Strona główna • Fińskie Skoki Narciarskie

Rozruszać skoki w Helsinkach - nowe wyzwanie Toniego Nieminena

W sierpniu 2016 roku na 46-metrowej nieczynnej skoczni Herttoniemi w Helsinkach doszło do tragedii. Troje młodych ludzi zlekceważyło ostrzeżenia i weszło na nieczynną skocznię. Szesnastoletnia dziewczyna poniosła śmierć. Wieżę najazdową rozebrano, a za kompleksem zaczęła się ciągnąć zła sława. Wydawało się, że to koniec skoków w stolicy Finlandii. Miejscowi animatorzy nie dają jednak za wygraną i do dziś próbują szkolić garstkę młodych adeptów. Sporym wzmocnieniem dla miejscowego klubu jest zaangażowanie w projekt mistrza olimpijskiego z Albertville, Toniego Nieminena. 

Nieminen po fenomenalnym dla niego sezonie 1991/92, kiedy to wygrał niemal wszystko, co było do wygrania, tak spektakularnych sukcesów nigdy już potem nie odnosił. Oprócz dużego talentu zasłynął również z tego, że w 2003 roku po spożyciu alkoholu złamał sobie kostkę, co stało się głównym powodem zakończenia jego kariery. Zimą 2016 roku 41-letni Niemienen zszokował cały narciarski świat deklaracją powrotu na skocznię i udziału w igrzyskach olimpijskich w 2018 roku.

Za słowami poszły nawet czyny. Pojawił się dwukrotnie na starcie krajowych zawodów, w Lahti i Taivalkoski, gdzie pomimo ponad dziesięcioletniej przerwy od skoków zdołał dwukrotnie zająć 17 miejsce, wyprzedzając nawet zawodników, którzy reprezentowali Finlandię na arenie międzynarodowej. Rozmowy z potencjalnymi sponsorami nie potoczyły się jednak na tyle pomyślnie, by znakomity przed laty skoczek mógł się utrzymać z uprawiania sportu. Rozwód, długi, stałe problemy z organami podatkowymi – wszystko to sprawiło, że Nieminen w obliczu braku rychłych perspektyw rozwiązania swoich problemów za sprawą występów na skoczni, zaczął szukać innego źródła zarobkowania. Doszło nawet do tego, że wystawił na sprzedaż swoje najważniejsze trofea.

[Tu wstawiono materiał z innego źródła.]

/-- A command that changes host memory, and a context no command names. -/
theorem witness_OnlyNamedContextsChange : ∃ t,
    exec (.hdrEncode 1) four = .next t ∧ four.ctx? 0 = some owned20 ∧ ∀ h ∈ handlesOf (.hdrEncode 1), h.toNat ≠ 0 :=
  ⟨after (exec (.hdrEncode 1) four), rfl, by decide, by decide⟩

/-- Host memory with the window of handle 1 as in `four`, and another byte outside it. -/
theorem witness_HostMemoryIsTouchedInWindowsOnly :
    four.Inv ∧ inNamedWindow four (handlesOf (.hdrEncode 1)) 0xFD ∧ inNamedWindow four (handlesOf (.hdrEncode 1)) 0x103 ∧
    memGet (four.host ++ [(0x104, 0xEE)]) 0x104 ≠ memGet four.host 0x104 ∧
    ∀ a, inNamedWindow four (handlesOf (.hdrEncode 1)) a →
      memGet (four.host ++ [(0x104, 0xEE)]) a = memGet four.host a := by
  refine ⟨by decide, ⟨1, by decide, lent32, by decide⟩, ⟨1, by decide, lent32, by decide⟩, by decide, ?_⟩
  rintro a ⟨h, hh, c, hc, -, -, hlt⟩
  rw [show h = 1 by simpa [handlesOf] using hh, show four.ctx? (1 : Byte).toNat = some lent32 by decide,
    Option.some.injEq] at hc
  subst hc
  have ha : a < 260 := hlt
  have : a ≠ 260 := by omega
  simp [four, mk, memGet, this]

theorem witness_ResultAndNextAreTheHosts : ∃ t c d e,
    exec (.allocate 1) four = .next t ∧ (∀ ha hb x, Instr.allocate 1 ≠ .setField ha hb x) ∧
    (four.ctx? 0 = some c ∧ t.ctxs[0]? = some d) ∧ four.ctx? 3 = none ∧ t.ctx? 3 = some e :=
  ⟨after (exec (.allocate 1) four), owned20, owned20, (after (exec (.allocate 1) four)).slot 3, rfl, nofun, by decide,
    by decide, by decide⟩

/-- A state whose inbox holds a command, and the step that takes it. -/
theorem witness_StepKeepsTheInvariant : ∃ t,
    (four.withFetchWord 96 0x210000000000005500000000).Inv ∧
    step (four.withFetchWord 96 0x210000000000005500000000) = .next t ∧ t ≠ four :=
  ⟨after (step (four.withFetchWord 96 0x210000000000005500000000)), by decide, rfl, by decide⟩

theorem witness_ParametersNeverChange : ∃ t, step (four.withFetchWord 96 0x100000000000000100000000) = .next t :=
  ⟨after (step (four.withFetchWord 96 0x100000000000000100000000)), rfl⟩

theorem witness_AfterResetNoContextExists :
    (1 ≤ 1 ∧ 1 ≤ 255) ∧ (1 ≤ 255 ∧ 255 ≤ 255) ∧ (0 : Byte) ∈ handlesOf (.start 0) := by decide

theorem witness_ResetEventLosesTheContexts :
    decode [] = .error .incomplete ∧ decode [0x22, 0] = .error .incomplete ∧
    ({ four with inbox := [.access .reset] } : State).inbox = ([] : List Byte).map HostEvent.byte ++ .access .reset :: [] ∧
    ({ four with inbox := [.byte 0x22, .byte 0, .access .reset, .byte 0] } : State).inbox =
      ([0x22, 0] : List Byte).map HostEvent.byte ++ .access .reset :: [.byte 0] := by decide
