-- ==== Sys2Proof/Config.lean ====
section
/-! DEFINITION. The configuration of 00_scope.md R6, and the free values: constants with no body, which nothing can evaluate. -/

namespace Sys2Proof

/-- `VARIANT` (00_scope.md R2). -/
inductive Variant where
  | chip8
  | schip
  | xochip
  deriving DecidableEq, Repr, Inhabited

/-- `JUMP_QUIRK` (40_control_flow.md R209). -/
inductive JumpQuirk where
  | v0
  | vx
  deriving DecidableEq, Repr, Inhabited

/-- `FLAG_WRITE_ORDER` (41_register_ops.md R251). -/
inductive FlagWriteOrder where
  | flagFirst
  | flagLast
  deriving DecidableEq, Repr, Inhabited

/-- `ADDRESS_WRAP` (20_memory.md R82). -/
inductive AddressWrap where
  | mask
  | clamp
  deriving DecidableEq, Repr, Inhabited

/-- The configuration arguments of 00_scope.md R6. `MEMORY_SIZE` and `NUM_PLANES` are functions of the variant and
`LOAD_ADDRESS` is one number (Machine/Parameters.lean). No call changes a configuration (R551). -/
structure Config where
  variant           : Variant
  compatibilityMode : Bool
  allowMisaligned   : Bool
  jumpQuirk         : JumpQuirk
  flagWriteOrder    : FlagWriteOrder
  addressWrap       : AddressWrap
  drawOriginWrap    : Bool
  lowFontBase       : Nat
  highFontBase      : Nat
  lowFont           : List Byte
  highFont          : List Byte
  /-- Host-side: no rule of the block reads it (70_reset_and_hazards.md R564). -/
  cyclesPerFrame    : Nat
  deriving DecidableEq, Repr

/-- FREE VALUE: the `t`-th draw answered by the random port (10_state.md R65; log 6). -/
opaque Config.freeRandomByte : Nat → Byte

/-- FREE VALUE: the `t`-th draw answered by `isKeyPressed(k)`, `k` in 0..15 (10_state.md R66; log 7). -/
opaque Config.freeKeyPressed : Nat → Nibble → Bool

/-- FREE VALUE: the `t`-th draw for a key above 15, outside the port's domain (43_timer_key_ops.md R353; log 7). -/
opaque Config.freeKeyOutOfRange : Nat → Byte → Bool

/-- FREE VALUE: the `t`-th draw answered by `checkKeyPress()`: pressed, key (10_state.md R66; log 7). -/
opaque Config.freeKeyPoll : Nat → Bool × Nibble

/-- OPEN PARAMETER `JUMP_QUIRK` of the machine `State.reset` describes (92_eei_decisions.md D11; log 4). -/
opaque Config.openJumpQuirk : JumpQuirk

/-- OPEN PARAMETER `HIGH_FONT`: its `k`-th byte, for the machine `State.reset` describes (92 D18; log 4). -/
opaque Config.openHighFontByte : Nat → Byte

/-- OPEN PARAMETER `CYCLES_PER_FRAME` of the machine `State.reset` describes (92 D47; log 4). -/
opaque Config.openCyclesPerFrame : Nat

end Sys2Proof
end

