/-! `State.writeByte` changes `memory` only. -/

@[simp] theorem State.writeByte_config (s : State) (a : Nat) (v : Byte) : (s.writeByte a v).config = s.config := rfl
@[simp] theorem State.writeByte_V (s : State) (a : Nat) (v : Byte) : (s.writeByte a v).V = s.V := rfl
@[simp] theorem State.writeByte_I (s : State) (a : Nat) (v : Byte) : (s.writeByte a v).I = s.I := rfl
@[simp] theorem State.writeByte_pc (s : State) (a : Nat) (v : Byte) : (s.writeByte a v).pc = s.pc := rfl
@[simp] theorem State.writeByte_stack (s : State) (a : Nat) (v : Byte) : (s.writeByte a v).stack = s.stack := rfl
@[simp] theorem State.writeByte_sp (s : State) (a : Nat) (v : Byte) : (s.writeByte a v).sp = s.sp := rfl
@[simp] theorem State.writeByte_DT (s : State) (a : Nat) (v : Byte) : (s.writeByte a v).DT = s.DT := rfl
@[simp] theorem State.writeByte_ST (s : State) (a : Nat) (v : Byte) : (s.writeByte a v).ST = s.ST := rfl
@[simp] theorem State.writeByte_R (s : State) (a : Nat) (v : Byte) : (s.writeByte a v).R = s.R := rfl
@[simp] theorem State.writeByte_waitingForKey (s : State) (a : Nat) (v : Byte) : (s.writeByte a v).waitingForKey = s.waitingForKey := rfl
@[simp] theorem State.writeByte_waitingForKeyRegister (s : State) (a : Nat) (v : Byte) : (s.writeByte a v).waitingForKeyRegister = s.waitingForKeyRegister := rfl
@[simp] theorem State.writeByte_finished (s : State) (a : Nat) (v : Byte) : (s.writeByte a v).finished = s.finished := rfl
@[simp] theorem State.writeByte_pattern (s : State) (a : Nat) (v : Byte) : (s.writeByte a v).pattern = s.pattern := rfl
@[simp] theorem State.writeByte_planes (s : State) (a : Nat) (v : Byte) : (s.writeByte a v).planes = s.planes := rfl
@[simp] theorem State.writeByte_highResolution (s : State) (a : Nat) (v : Byte) : (s.writeByte a v).highResolution = s.highResolution := rfl
@[simp] theorem State.writeByte_planeMask (s : State) (a : Nat) (v : Byte) : (s.writeByte a v).planeMask = s.planeMask := rfl
@[simp] theorem State.writeByte_events (s : State) (a : Nat) (v : Byte) : (s.writeByte a v).events = s.events := rfl
@[simp] theorem State.writeByte_inputs (s : State) (a : Nat) (v : Byte) : (s.writeByte a v).inputs = s.inputs := rfl

/-! `State.advancePc` changes `pc` only. -/

@[simp] theorem State.advancePc_config (s : State) : (s.advancePc).config = s.config := rfl
@[simp] theorem State.advancePc_memory (s : State) : (s.advancePc).memory = s.memory := rfl
@[simp] theorem State.advancePc_V (s : State) : (s.advancePc).V = s.V := rfl
@[simp] theorem State.advancePc_I (s : State) : (s.advancePc).I = s.I := rfl
@[simp] theorem State.advancePc_stack (s : State) : (s.advancePc).stack = s.stack := rfl
@[simp] theorem State.advancePc_sp (s : State) : (s.advancePc).sp = s.sp := rfl
@[simp] theorem State.advancePc_DT (s : State) : (s.advancePc).DT = s.DT := rfl
@[simp] theorem State.advancePc_ST (s : State) : (s.advancePc).ST = s.ST := rfl
@[simp] theorem State.advancePc_R (s : State) : (s.advancePc).R = s.R := rfl
@[simp] theorem State.advancePc_waitingForKey (s : State) : (s.advancePc).waitingForKey = s.waitingForKey := rfl
@[simp] theorem State.advancePc_waitingForKeyRegister (s : State) : (s.advancePc).waitingForKeyRegister = s.waitingForKeyRegister := rfl
@[simp] theorem State.advancePc_finished (s : State) : (s.advancePc).finished = s.finished := rfl
@[simp] theorem State.advancePc_pattern (s : State) : (s.advancePc).pattern = s.pattern := rfl
@[simp] theorem State.advancePc_planes (s : State) : (s.advancePc).planes = s.planes := rfl
@[simp] theorem State.advancePc_highResolution (s : State) : (s.advancePc).highResolution = s.highResolution := rfl
@[simp] theorem State.advancePc_planeMask (s : State) : (s.advancePc).planeMask = s.planeMask := rfl
@[simp] theorem State.advancePc_events (s : State) : (s.advancePc).events = s.events := rfl
@[simp] theorem State.advancePc_inputs (s : State) : (s.advancePc).inputs = s.inputs := rfl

W końcu zakotwiczył  w firmie pośredniczącej w handlu nieruchomościami. Nie zapomniał o skokach. Pomagał szkolić dzieci w ośrodku w Oulu, przez jakiś czas był też indywidualnym trenerem najlepszej fińskiej skoczkini, Julii Kykkaenen. Niedawno związał się z nową partnerką, z którą wspólnie wychowują jedenaścioro dzieci z ich poprzednich związków. 

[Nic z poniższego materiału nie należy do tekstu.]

-- ==== Sys2Proof/Laws/Memory.lean ====
section
/-! SUPPORT. Memory: read after write, and the canonical form is kept by every memory operation. -/

namespace Sys2Proof.Machine

/-! ### The cell list -/

theorem Memory.lookup_eq_none {m : List Host.Cell} {a : Nat} (h : ∀ p ∈ m, p.1 ≠ a) : Memory.lookup m a = none := by
  induction m with
  | nil => rfl
  | cons p m ih =>
    obtain ⟨k, b⟩ := p
    have hk : k ≠ a := h (k, b) (List.mem_cons_self ..)
    simp only [Memory.lookup, hk, if_false]
    exact ih (fun q hq => h q (List.mem_cons_of_mem _ hq))

theorem Memory.lookup_filter_self (m : List Host.Cell) (a : Nat) :
    Memory.lookup (m.filter (fun cell => cell.1 ≠ a)) a = none :=
  Memory.lookup_eq_none (fun p hp => by simpa using (List.mem_filter.mp hp).2)

theorem Memory.lookup_filter_ne (m : List Host.Cell) {a b : Nat} (h : b ≠ a) :
    Memory.lookup (m.filter (fun cell => cell.1 ≠ a)) b = Memory.lookup m b := by
  induction m with
  | nil => rfl
  | cons p m ih =>
    obtain ⟨k, v⟩ := p
    by_cases hk : k = a
    · subst hk
      simpa [Memory.lookup, h.symm] using ih
    · by_cases hb : k = b
      · subst hb; simp [Memory.lookup, hk]
      · simpa [Memory.lookup, hk, hb] using ih

theorem Memory.lookup_insert_self (a : Nat) (v : Byte) {m : List Host.Cell} (h : Memory.lookup m a = none) :
    Memory.lookup (Memory.insert a v m) a = some v := by
  induction m with
  | nil => simp [Memory.insert, Memory.lookup]
  | cons p m ih =>
    obtain ⟨k, b⟩ := p
    by_cases hk : k = a
    · subst hk; simp [Memory.lookup] at h
    · simp only [Memory.lookup, hk, if_false] at h
      unfold Memory.insert
      split
      · simp [Memory.lookup]
      · simp [Memory.lookup, hk, ih h]

theorem Memory.lookup_insert_ne {a b : Nat} (v : Byte) (m : List Host.Cell) (h : b ≠ a) :
    Memory.lookup (Memory.insert a v m) b = Memory.lookup m b := by
  induction m with
  | nil => simp [Memory.insert, Memory.lookup, h.symm]
  | cons p m ih =>
    obtain ⟨k, w⟩ := p
    unfold Memory.insert
    split
    · simp [Memory.lookup, h.symm]
    · simp [Memory.lookup, ih]

/-- Read after write, on the list itself: it needs no canonical form. -/
theorem Memory.read_write (c : Config) (m : List Host.Cell) (a b : Nat) (v : Byte) :
    Memory.read c (Memory.write c m a v) b = if b = a then v else Memory.read c m b := by
  unfold Memory.read Memory.write
  by_cases hb : b = a
  · subst hb
    by_cases hv : v = resetByte c b
    · simp only [hv, if_true, Memory.lookup_filter_self, Option.getD_none]
    · simp only [hv, if_false, if_true, Memory.lookup_insert_self b v (Memory.lookup_filter_self m b), Option.getD_some]
  · by_cases hv : v = resetByte c a
    · simp only [hv, hb, if_true, if_false, Memory.lookup_filter_ne m hb]
    · simp only [hv, hb, if_false, Memory.lookup_insert_ne v _ hb, Memory.lookup_filter_ne m hb]

theorem Memory.mem_insert {a : Nat} {v : Byte} {m : List Host.Cell} {p : Host.Cell} (h : p ∈ Memory.insert a v m) :
    p = (a, v) ∨ p ∈ m := by
  induction m with
  | nil => simpa [Memory.insert] using h
  | cons q m ih =>
    obtain ⟨k, b⟩ := q
    unfold Memory.insert at h
    split at h
    · simpa using h
    · rcases List.mem_cons.mp h with rfl | h
      · exact .inr (List.mem_cons_self ..)
      · exact (ih h).imp_right (List.mem_cons_of_mem _)

theorem Memory.insert_pairwise {a : Nat} (v : Byte) {m : List Host.Cell} (hm : m.Pairwise (fun p q => p.1 < q.1))
    (ha : ∀ p ∈ m, p.1 ≠ a) : (Memory.insert a v m).Pairwise (fun p q => p.1 < q.1) := by
  induction m with
  | nil => simp [Memory.insert]
  | cons q m ih =>
    obtain ⟨k, b⟩ := q
    obtain ⟨hk, hm⟩ := List.pairwise_cons.mp hm
    have hka : k ≠ a := ha (k, b) (List.mem_cons_self ..)
    unfold Memory.insert
    split
    next hlt =>
      refine List.pairwise_cons.mpr ⟨fun p hp => ?_, List.pairwise_cons.mpr ⟨hk, hm⟩⟩
      rcases List.mem_cons.mp hp with rfl | hp
      · exact hlt
      · exact Nat.lt_trans hlt (hk p hp)
    next hlt =>
      refine List.pairwise_cons.mpr ⟨fun p hp => ?_, ih hm (fun p hp => ha p (List.mem_cons_of_mem _ hp))⟩
      rcases Memory.mem_insert hp with rfl | hp
      · show k < a; omega
      · exact hk p hp

/-- The canonical form as a proposition. -/
theorem Memory.wf_iff (c : Config) (m : List Host.Cell) :
    Memory.wf c m = true ↔
      m.Pairwise (fun p q => p.1 < q.1) ∧ ∀ p ∈ m, p.1 < memorySize c ∧ p.2 ≠ resetByte c p.1 := by
  simp [Memory.wf, List.all_eq_true]

/-- Every memory write keeps the canonical form. -/
theorem Memory.write_wf {c : Config} {m : List Host.Cell} {a : Nat} (v : Byte) (hm : Memory.wf c m = true)
    (ha : a < memorySize c) : Memory.wf c (Memory.write c m a v) = true := by
  rw [Memory.wf_iff] at hm ⊢
  obtain ⟨hp, hall⟩ := hm
  have hp' : (m.filter (fun cell => cell.1 ≠ a)).Pairwise (fun p q => p.1 < q.1) := hp.filter _
  have hall' : ∀ p ∈ m.filter (fun cell => cell.1 ≠ a), p.1 < memorySize c ∧ p.2 ≠ resetByte c p.1 :=
    fun p hpm => hall p (List.mem_filter.mp hpm).1
  unfold Memory.write
  split
  · exact ⟨hp', hall'⟩
  next hv =>
    refine ⟨Memory.insert_pairwise v hp' (fun p hpm => by simpa using (List.mem_filter.mp hpm).2), fun p hpm => ?_⟩
    rcases Memory.mem_insert hpm with rfl | hpm
    · exact ⟨ha, hv⟩
    · exact hall' p hpm

/-! ### The state's memory -/

theorem memorySize_pos (c : Config) : 0 < memorySize c := by unfold memorySize; split <;> decide

/-- `Addr` stays inside the space (20_memory.md R82). -/
theorem addr_lt (c : Config) (a : Nat) : addr c a < memorySize c := by
  have := memorySize_pos c
  unfold addr
  split
  · exact Nat.mod_lt _ this
  · omega

/-- Read after write through `Addr` (R83). -/
theorem State.readByte_writeByte (s : State) (a b : Nat) (v : Byte) :
    (s.writeByte a v).readByte b = if addr s.config b = addr s.config a then v else s.readByte b :=
  Memory.read_write s.config s.memory (addr s.config a) (addr s.config b) v

/-- The memory of the state is in canonical form. -/
def State.memoryWf (s : State) : Prop := Memory.wf s.config s.memory = true

theorem State.writeByte_wf {s : State} (a : Nat) (v : Byte) (h : s.memoryWf) : (s.writeByte a v).memoryWf :=
  Memory.write_wf v h (addr_lt s.config a)

/-- Nothing listed is canonical, so `Initialise()` gives the canonical form. -/
theorem State.initialise_memoryWf (c : Config) : (State.initialise c).memoryWf := rfl

/-! ### Loops of byte writes -/

/-- A loop that writes byte `v k` at `a k` in turn: an address none of them names reads as before, and the last write to an
address is the one read. -/
theorem readByte_forUpTo_write (n : Nat) (a : Nat → Nat) (v : Nat → Byte) (s : State) (b : Nat) :
    (forUpTo n (fun k t => State.writeByte t (a k) (v k)) s).config = s.config ∧
      ((∀ k < n, addr s.config b ≠ addr s.config (a k)) →
        (forUpTo n (fun k t => State.writeByte t (a k) (v k)) s).readByte b = s.readByte b) ∧
      (∀ k < n, addr s.config b = addr s.config (a k) → (∀ j < n, k < j → addr s.config b ≠ addr s.config (a j)) →
        (forUpTo n (fun k t => State.writeByte t (a k) (v k)) s).readByte b = v k) := by
  induction n with
  | zero => exact ⟨rfl, fun _ => rfl, fun k hk => absurd hk (Nat.not_lt_zero k)⟩
  | succ n ih =>
    obtain ⟨hc, hout, hin⟩ := ih
    refine ⟨hc, fun h => ?_, fun k hk he hlast => ?_⟩
    · rw [forUpTo_succ, State.readByte_writeByte, hc, if_neg (h n (Nat.lt_succ_self n))]
      exact hout (fun k hk => h k (Nat.lt_succ_of_lt hk))
    · rw [forUpTo_succ, State.readByte_writeByte, hc]
      by_cases hkn : k = n
      · subst hkn; rw [if_pos he]
      · have hk' : k < n := by omega
        rw [if_neg (hlast n (Nat.lt_succ_self n) hk')]
        exact hin k hk' he (fun j hj => hlast j (Nat.lt_succ_of_lt hj))

end Sys2Proof.Machine
end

W sierpniu mistrz i brązowy medalista igrzysk z 1994 roku przeprowadził się do Helsinek. Obecność byłego skoczka w stolicy postanowił wykorzystać Antti Kainulainen, trener miejscowego klubu. Tradycje skoków narciarskich w największym fińskim mieście sięgają samego zarania XX wieku. W przeszłości istniało tam co najmniej kilkanaście skoczni, dziś ostały się dwa malutkie obiekty, K-15 i 22. 


- Sytuację w Helsinkach mamy taką, jaką mamy. Lepsze jednak to niż nic. Problem polega na tym, że ludzie tak naprawdę nie wiedzą, że Herttoniemi nadal można skakać na nartach - mówi Kainulainen w rozmowie z portalem Yle.fi. - To jest właśnie główny kłopot - dodaje Nieminen. - musimy zacząć działać, by zmienić ten stan rzeczy. 

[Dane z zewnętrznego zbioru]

-- ==== Sys2Proof/Laws/Registers.lean ====
section
/-! SUPPORT. Registers: read after write, range stores and loads, and what the flag-writing operation leaves. -/

namespace Sys2Proof.Machine

@[simp] theorem State.reg_setReg (s : State) (x y : Nibble) (v : Byte) :
    (s.setReg x v).reg y = if y = x then v else s.reg y := by
  simp only [State.reg, State.setReg, Vector.getElem_set]
  by_cases h : y = x
  · subst h; simp
  · have : x.toNat ≠ y.toNat := fun e => h (BitVec.eq_of_toNat_eq e.symm)
    simp [h, this]

@[simp] theorem State.flagReg_setFlagReg (s : State) (j k : BitVec 3) (v : Byte) :
    (s.setFlagReg j v).flagReg k = if k = j then v else s.flagReg k := by
  simp only [State.flagReg, State.setFlagReg, Vector.getElem_set]
  by_cases h : k = j
  · subst h; simp
  · have : j.toNat ≠ k.toNat := fun e => h (BitVec.eq_of_toNat_eq e.symm)
    simp [h, this]

@[simp] theorem State.stackEntry_setStackEntry (s : State) (i j : Nibble) (v : Word) :
    (s.setStackEntry i v).stackEntry j = if j = i then v else s.stackEntry j := by
  simp only [State.stackEntry, State.setStackEntry, Vector.getElem_set]
  by_cases h : j = i
  · subst h; simp
  · have : i.toNat ≠ j.toNat := fun e => h (BitVec.eq_of_toNat_eq e.symm)
    simp [h, this]

@[simp] theorem State.readByte_setReg (s : State) (x : Nibble) (v : Byte) (a : Nat) :
    (s.setReg x v).readByte a = s.readByte a := rfl

@[simp] theorem State.reg_writeByte (s : State) (x : Nibble) (v : Byte) (a : Nat) :
    (s.writeByte a v).reg x = s.reg x := rfl

@[simp] theorem State.flagReg_setReg (s : State) (x : Nibble) (v : Byte) (k : BitVec 3) :
    (s.setReg x v).flagReg k = s.flagReg k := rfl

@[simp] theorem State.reg_setFlagReg (s : State) (x : Nibble) (v : Byte) (k : BitVec 3) :
    (s.setFlagReg k v).reg x = s.reg x := rfl

/-- Two states with the same registers, read one by one, have the same register file. -/
theorem State.V_ext {s t : State} (h : ∀ x, t.reg x = s.reg x) : t.V = s.V := by
  apply Vector.ext
  intro i hi
  have := h (BitVec.ofNat 4 i)
  simpa [State.reg, Nat.mod_eq_of_lt hi] using this

/-! ### Range stores and loads (42_index_memory_ops.md R306) -/

/-- A range store changes memory only: it is a loop of writes of the registers as they were. -/
theorem storeRegs_eq (n : Nat) (reg : Nat → Nibble) (s : State) :
    storeRegs n reg s = forUpTo n (fun k t => State.writeByte t (s.indexed k) (s.reg (reg k))) s := by
  have key : ∀ t : State, storeRegs n reg s = t →
      t = forUpTo n (fun k t => State.writeByte t (s.indexed k) (s.reg (reg k))) s ∧ t.I = s.I ∧ t.V = s.V := by
    induction n with
    | zero => rintro t rfl; exact ⟨rfl, rfl, rfl⟩
    | succ n ih =>
      rintro t rfl
      obtain ⟨he, hI, hV⟩ := ih _ rfl
      refine ⟨?_, hI, hV⟩
      show (storeRegs n reg s).writeByte ((storeRegs n reg s).indexed n) ((storeRegs n reg s).reg (reg n)) = _
      rw [forUpTo_succ, ← he, State.reg_congr hV, State.indexed, hI, State.indexed]
  exact (key _ rfl).1

/-- A loop of byte writes changes memory only. -/
theorem forUpTo_writeByte_memory (n : Nat) (a : Nat → Nat) (v : Nat → Byte) (s : State) :
    forUpTo n (fun k t => State.writeByte t (a k) (v k)) s =
      { s with memory := (forUpTo n (fun k t => State.writeByte t (a k) (v k)) s).memory } := by
  induction n with
  | zero => rfl
  | succ n ih => rw [forUpTo_succ, ih]; rfl

theorem storeRegs_memory (n : Nat) (reg : Nat → Nibble) (s : State) :
    storeRegs n reg s = { s with memory := (storeRegs n reg s).memory } := by
  rw [storeRegs_eq]; exact forUpTo_writeByte_memory ..

theorem storeRegs_wf {s : State} (n : Nat) (reg : Nat → Nibble) (h : s.memoryWf) : (storeRegs n reg s).memoryWf :=
  forUpTo_induction (fun _ t => t.memoryWf) n _ s h (fun _ _ _ ht => State.writeByte_wf _ _ ht)

/-- A range load changes the registers only. -/
theorem loadRegs_V (n : Nat) (reg : Nat → Nibble) (s : State) :
    loadRegs n reg s = { s with V := (loadRegs n reg s).V } := by
  unfold loadRegs
  induction n with
  | zero => rfl
  | succ n ih => rw [forUpTo_succ, ih]; rfl

/-- A range load reads memory as it was. -/
theorem loadRegs_succ (n : Nat) (reg : Nat → Nibble) (s : State) :
    loadRegs (n + 1) reg s = (loadRegs n reg s).setReg (reg n) (s.readByte (s.indexed n)) := by
  show (loadRegs n reg s).setReg (reg n) ((loadRegs n reg s).readByte ((loadRegs n reg s).indexed n)) = _
  rw [loadRegs_V n reg s]; rfl

/-- A range load over distinct registers: each holds its byte, every other register its old value. -/
theorem reg_loadRegs (n : Nat) (reg : Nat → Nibble) (s : State) (hinj : ∀ j < n, ∀ k < n, reg j = reg k → j = k) :
    (∀ k < n, (loadRegs n reg s).reg (reg k) = s.readByte (s.indexed k)) ∧
      (∀ r, (∀ k < n, r ≠ reg k) → (loadRegs n reg s).reg r = s.reg r) := by
  induction n with
  | zero => exact ⟨fun k hk => absurd hk (Nat.not_lt_zero k), fun _ _ => rfl⟩
  | succ n ih =>
    obtain ⟨hin, hout⟩ := ih (fun j hj k hk => hinj j (by omega) k (by omega))
    refine ⟨fun k hk => ?_, fun r hr => ?_⟩
    · rw [loadRegs_succ, State.reg_setReg]
      by_cases hkn : k = n
      · subst hkn; rw [if_pos rfl]
      · rw [if_neg (fun e => hkn (hinj k hk n (Nat.lt_succ_self n) e))]
        exact hin k (by omega)
    · rw [loadRegs_succ, State.reg_setReg, if_neg (hr n (Nat.lt_succ_self n))]
      exact hout r (fun k hk => hr k (Nat.lt_succ_of_lt hk))

theorem rangeRegister_injective {x y : Nibble} {j k : Nat} (hj : j ≤ rangeDistance x y) (hk : k ≤ rangeDistance x y)
    (h : rangeRegister x y j = rangeRegister x y k) : j = k := by
  have hx := x.isLt
  have hy := y.isLt
  unfold rangeDistance at hj hk
  unfold rangeRegister at h
  split at h <;> rename_i hxy <;> simp only [hxy, if_true, if_false] at hj hk
  all_goals
    have h' := congrArg BitVec.toNat h
    simp only [BitVec.toNat_add, BitVec.toNat_sub, BitVec.toNat_ofNat] at h'
    omega

/-! ### The flag-writing operation (41_register_ops.md R251) -/

/-- `FlagOp` changes the registers only. -/
theorem flagOp_V (x s1 s2 : Nibble) (flag result : Byte → Byte → Byte) (s : State) :
    flagOp x s1 s2 flag result s = { s with V := (flagOp x s1 s2 flag result s).V } := by
  unfold flagOp; split <;> rfl

/-- `FlagOp` under FlagFirst: the result reads the registers after the flag is written, and is written last. -/
theorem reg_flagOp_flagFirst (x s1 s2 r : Nibble) (flag result : Byte → Byte → Byte) (s : State)
    (h : s.config.flagWriteOrder = .flagFirst) :
    (flagOp x s1 s2 flag result s).reg r =
      (let u := fun q => if q = vf then flag (s.reg s1) (s.reg s2) else s.reg q
       if r = x then result (u s1) (u s2) else u r) := by
  simp [flagOp, h]

/-- `FlagOp` under FlagLast: both values come from the old registers, and the flag is written last. -/
theorem reg_flagOp_flagLast (x s1 s2 r : Nibble) (flag result : Byte → Byte → Byte) (s : State)
    (h : s.config.flagWriteOrder = .flagLast) :
    (flagOp x s1 s2 flag result s).reg r =
      if r = vf then flag (s.reg s1) (s.reg s2) else if r = x then result (s.reg s1) (s.reg s2) else s.reg r := by
  simp [flagOp, h]

/-- `ADD I,Vx` changes `I` and the registers only. -/
theorem addIndexOp_I_V (x : Nibble) (s : State) :
    addIndexOp x s = { s with I := (addIndexOp x s).I, V := (addIndexOp x s).V } := by
  unfold addIndexOp; split <;> rfl

end Sys2Proof.Machine
end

Nieminen ma stąd dobre wspomnienia. To właśnie na Herttoniemi w Helsinkach wygrał swoje pierwsze zwody w życiu, był również rekordzistą skoczni K-15 i rozebranej niedawno K-46. Teraz ma być kimś w rodzaju aktywisty, mentora, animatora i pomagać w szkoleniu tych, którzy marzą o sukcesach takich, jakie stały się jego udziałem. - Skoki, podobnie jak wiele innych sportów indywidualnych, muszą teraz rywalizować z e-sportami i różnymi nowymi dyscyplinami, ale nie można tym wszystkiego tłumaczyć. Musimy odważnie promować naszą działalność i przypominać ludziom, jakim wspaniałym sportem są skoki -  deklaruje zdobywca Kryształowej Kuli za sezon 1993/94 w rozmowie z Yle.fi.

Planem na najbliższą zimę jest znaczne poszerzenie grupki trenujących tam młodych skoczków. Następnym krokiem ma być odbudowanie rozebranej większej skoczni. Dla starszych bowiem dzieci dojeżdżanie trzy razy w tygodniu do oddalonego o ponad 100 kilometrów Lahti jest co najmniej problematyczne.